Search code examples
linux-kernelsystem-callstracepoint

In a Linux system call, are system call parameters preserved in registers after the syscall finished (at the sys_exit tracepoint)?


Is it guaranteed to be able to read all the syscall parameters at sys_exit tracepoint?

sysdig driver is a kernel module to capture syscall using kernel static tracepoint. In this project some of system call parameters are read at sys_enter tracepoint, and some other parameters are read at sys_exit (return value of course, and contents in userspace to avoid pagefault).

Why not read all parameters at sys_exit? Is this because some parameters may be not be available at sys_exit?


Solution

  • Is it guaranteed to be able to read all the syscall parameters at sys_exit tracepoint?

    Yes... and no, we need to distinguish parameters from registers. Linux syscalls should preserve all general purpose userspace registers, except the register used for the return value (and on some architectures also a second register to indicate if an error occurred). However, this does not mean that the input parameters of the syscall cannot change between entry and exit: if a register holds the value of a pointer to some data, while the register itself does not change, the data it points to could very well change.

    Looking at the code for the static tracepoint sys_exit, you can see that only the syscall number (id) and its return value (ret) are traced. See note at the bottom of my answer for more.

    Why not read all parameters at sys_exit?
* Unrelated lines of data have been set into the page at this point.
-- ==== Sys2Proof/Word.lean ====
section
/-! DEFINITION. The byte and the register address, and nothing else
(spec/00_scope.md R8 `DATA_W`, `ADDR_W`; R11). -/

namespace Sys2Proof

/-- "All register values, frame bytes, masks, command codes and buffer entries are unsigned
bytes" (R11). -/
abbrev Byte := BitVec 8

/-- A register address, "a 6-bit identifier" (R8 `ADDR_W`, R30). -/
abbrev Addr := BitVec 6

end Sys2Proof
end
Is this because some parameters may be not available at sys_exit?

    Yes, I would say that ensuring the correctness of the traced parameters is the main reason why tracing only at the exit would be a bad idea. Even if you get the values of the register, you cannot know the real parameters at syscall exit. Even if a syscall per se is guaranteed to save and restore the state of user registers, the syscall itself can alter the data that is being passed as argument. For example, the recvmsg syscall takes a pointer to a struct msghdr in memory which is used both as an input and an output parameter; the poll syscall does the same with a pointer to struct pollfd. Furthermore, another thread or program could have very well modified the memory of the program while it was making a syscall, therefore altering the data.

    Under specific circumstances a syscall can also take a very long time before returning (think for example of a sleep, or a blocking read on your terminal, an accept on a listening socket, etc). If you only trace at the exit, you will have very incorrect timing information, and most importantly you will have to wait a lot before any meaningful information can be captured, even though that information is already available at the entry point.
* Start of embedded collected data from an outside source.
/-- The transition table of the scan loop: from each state a step that neither faults nor stalls
goes only where the table says, with the events the table lists; and the block of IDLE_SCAN is
REQUEST with the REQUEST-IDLE code, that of CARD_DETECTED is ANTICOLL, each as the host's operation
does it (spec/44_scan_loop.md section 3; the waits and the local log leave no mark; that a step is one
block, and that SCAN gives nothing back before it ends, is the model's choice,
notes/assumptions/9.md, 25.md; that AUTHORIZED and DENIED form the string of their events again from
`uid` is the model's choice, notes/assumptions/29.md; that a call that fails has its event too is
deduced, notes/assumptions/28.md). -/
def Obligations.ScanFollowsTransitionTable : Prop :=
  (∀ s t : State, s.stalled = false → s.scanning = true → step s = .next t →
    t.fault = false → t.stalled = false → s.tick.cancel = false ∨ s.scan ≠ .idleScan →
    (s.scan = .idleScan → ∃ events, t.trace = s.trace ++ events ∧ BusOnly events ∧
      t.scan = (if t.status = .ok then .cardDetected else .idleScan)) ∧
    (s.scan = .cardDetected → ∃ events, t.trace = s.trace ++ events ∧ BusOnly events ∧
      t.scan = (if t.status = .ok then .uidResolved else .idleScan)) ∧
    (s.scan = .uidResolved → ∃ answer, t.trace = s.trace ++ [.authQ (uidString s.uid) answer] ∧
      t.scan = (if answer then .authorized else .denied)) ∧
    (s.scan = .authorized → t.scan = .idleScan ∧
      t.trace = s.trace ++ [.out true, .out false, .audit (uidString s.uid) true]) ∧
    (s.scan = .denied → t.scan = .idleScan ∧
      t.trace = s.trace ++ .audit (uidString s.uid) false ::
        (if s.cfg.recordUnknown then [.unknown (uidString s.uid)] else [])) ∧
    (t.scanning = true ∨ s.scan = .shutdown)) ∧
  (∀ s : State, s.Admitted → s.stalled = false → s.scanning = true →
    (s.scan = .idleScan → s.tick.cancel = false →
      ∃ u, exec (.request s.cfg.piccReqidl) s.tick = .next u ∧
        step s = .next (if u.fault = true then u else
          { u with ret := s.ret,
                   scan := if u.status = .ok then .cardDetected else .idleScan })) ∧
    (s.scan = .cardDetected →
      ∃ u, exec .anticoll s.tick = .next u ∧
        step s = .next (if u.fault = true then u else
          { u with ret := s.ret,
                   scan := if u.status = .ok then .uidResolved else .idleScan })))

/-- The oracle is asked once, with the UID string; true authorizes, false and any failure deny, the
event carries the answer, and a failure is recorded as ExternalServiceError
(spec/44_scan_loop.md sections 1 to 3; that one step performs the whole block is the model's choice,
notes/assumptions/9.md). -/
def Obligations.AuthorizationFailsClosed : Prop :=
  ∀ (s : State) (a : AuthAnswer) (e : Env), s.stalled = false → s.scanning = true →
    s.scan = .uidResolved → s.env.nextAuth = (a, e) → a ≠ .never →
    step s = .next { s.tick with
      env := e,
      scan := (if a = .granted then .authorized else .denied),
      cause := (if a = .failed then .externalServiceError else s.cause),
      trace := s.trace ++ [.authQ (uidString s.uid) (decide (a = .granted))] }

/-- AUTHORIZED: the actuator on, then off, then the audit record, whatever of the three calls
fails (spec/44_scan_loop.md section 1; decision D28; the event of a failed call, and the cause
ExternalServiceError for set_output too, are notes/assumptions/28.md; that one step performs the whole
block is the model's choice, notes/assumptions/9.md, and so is that the string of the audit is formed
again from `uid`, notes/assumptions/29.md). -/
def Obligations.AuthorizedActuatesThenAudits : Prop :=
  ∀ (s : State) (a b c : CallAnswer) (rest : List CallAnswer), s.stalled = false →
    s.scanning = true → s.scan = .authorized → s.env.calls = a :: b :: c :: rest →
    a ≠ .never → b ≠ .never → c ≠ .never →
    step s = .next { s.tick with
      env := { s.env with calls := rest }, scan := .idleScan,
      cause := (if a = .failed ∨ b = .failed ∨ c = .failed then .externalServiceError
                else s.cause),
      trace := s.trace ++ [.out true, .out false, .audit (uidString s.uid) true] }

/-- DENIED audits, then records the unknown card where the parameter says so; the actuator is not
touched (spec/44_scan_loop.md section 1; that the audit comes first, under a Boolean parameter, is
decision D29; the event and the cause of a call that fails are notes/assumptions/28.md; that a step is one
block is the model's choice, notes/assumptions/9.md, and so is that the string of both calls is formed
again from `uid`, notes/assumptions/29.md). -/
def Obligations.DeniedAuditsThenRecords : Prop :=
  ∀ (s : State) (a b : CallAnswer) (rest : List CallAnswer), s.stalled = false →
    s.scanning = true → s.scan = .denied → s.env.calls = a :: b :: rest →
    a ≠ .never → b ≠ .never →
    (s.cfg.recordUnknown = true →
      step s = .next { s.tick with
        env := { s.env with calls := rest }, scan := .idleScan,
        cause := (if a = .failed ∨ b = .failed then .externalServiceError else s.cause),
        trace := s.trace ++ [.audit (uidString s.uid) false, .unknown (uidString s.uid)] }) ∧
    (s.cfg.recordUnknown = false →
      step s = .next { s.tick with
        env := { s.env with calls := b :: rest }, scan := .idleScan,
        cause := (if a = .failed then .externalServiceError else s.cause),
        trace := s.trace ++ [.audit (uidString s.uid) false] })

/-- An external call that never returns leaves the scan state for ever, be it to the authorization
oracle, the actuator, the audit log or the registry: the step answers a stalled state, with the events
of the calls that returned before, from which every further step is the fault that says so
(spec/44_scan_loop.md section 2; that the hang is a stalled state and then a fault, that a step is one
block, and that the string of DENIED's audit is formed again from `uid` are the model's choices,
notes/assumptions/11.md, 9.md, 29.md; the event of a call that failed before is deduced,
notes/assumptions/28.md). -/
def Obligations.NeverReturningCallStalls : Prop :=
  (∀ (s : State) (e : Env), s.stalled = false → s.scanning = true → s.scan = .uidResolved →
    s.env.nextAuth = (.never, e) →
    ∃ t, step s = .next t ∧ t.stalled = true ∧ t.scan = .uidResolved ∧ t.trace = s.trace ∧
      step t = .fault .externalCallNeverReturns) ∧
  (∀ (s : State) (ends rest : List CallAnswer), s.stalled = false → s.scanning = true →
    .never ∉ ends → s.env.calls = ends ++ .never :: rest →
    (s.scan = .authorized → ends.length ≤ 2 →
      ∃ t, step s = .next t ∧ t.stalled = true ∧ t.scan = .authorized ∧
        t.trace = s.trace ++ [.out true, .out false].take ends.length ∧
        step t = .fault .externalCallNeverReturns) ∧
    (s.scan = .denied → ends.length ≤ (if s.cfg.recordUnknown then 1 else 0) →
      ∃ t, step s = .next t ∧ t.stalled = true ∧ t.scan = .denied ∧
        t.trace = s.trace ++ [.audit (uidString s.uid) false].take ends.length ∧
        step t = .fault .externalCallNeverReturns))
    Note on sys_exit tracepoint

    Although you could thecnically extract the values of the saved registers of the current task, I am not entirely sure about the semantics of doing so while in the sys_exit tracepoint. I searched for some documentation on this specific case, but had no luck, and kernel code is well... complex.

    The chain of calls to reach the exit hook should be:

    If a deadly signal is delivered to a process during a syscall, while the actual process will never reach the exit of the syscall (i.e. no value is ever returned to user space), the tracepoint will still be hit. When a signal delivery of this kind happens, a special internal return value is used, like -ERESTARTSYS (see here). This value is not an actual syscall return value (it is not returned to user space), but rather it is only meant to be used by kernel. So it looks like the sys_exit tracepoint is being hit with the special -ERESTARTSYS if a deadly signal is received by the process. This does not happen for example in the case of SIGSTOP + SIGCONT. Take this with a grain of salt though, since I was not able to find proper documentation for this.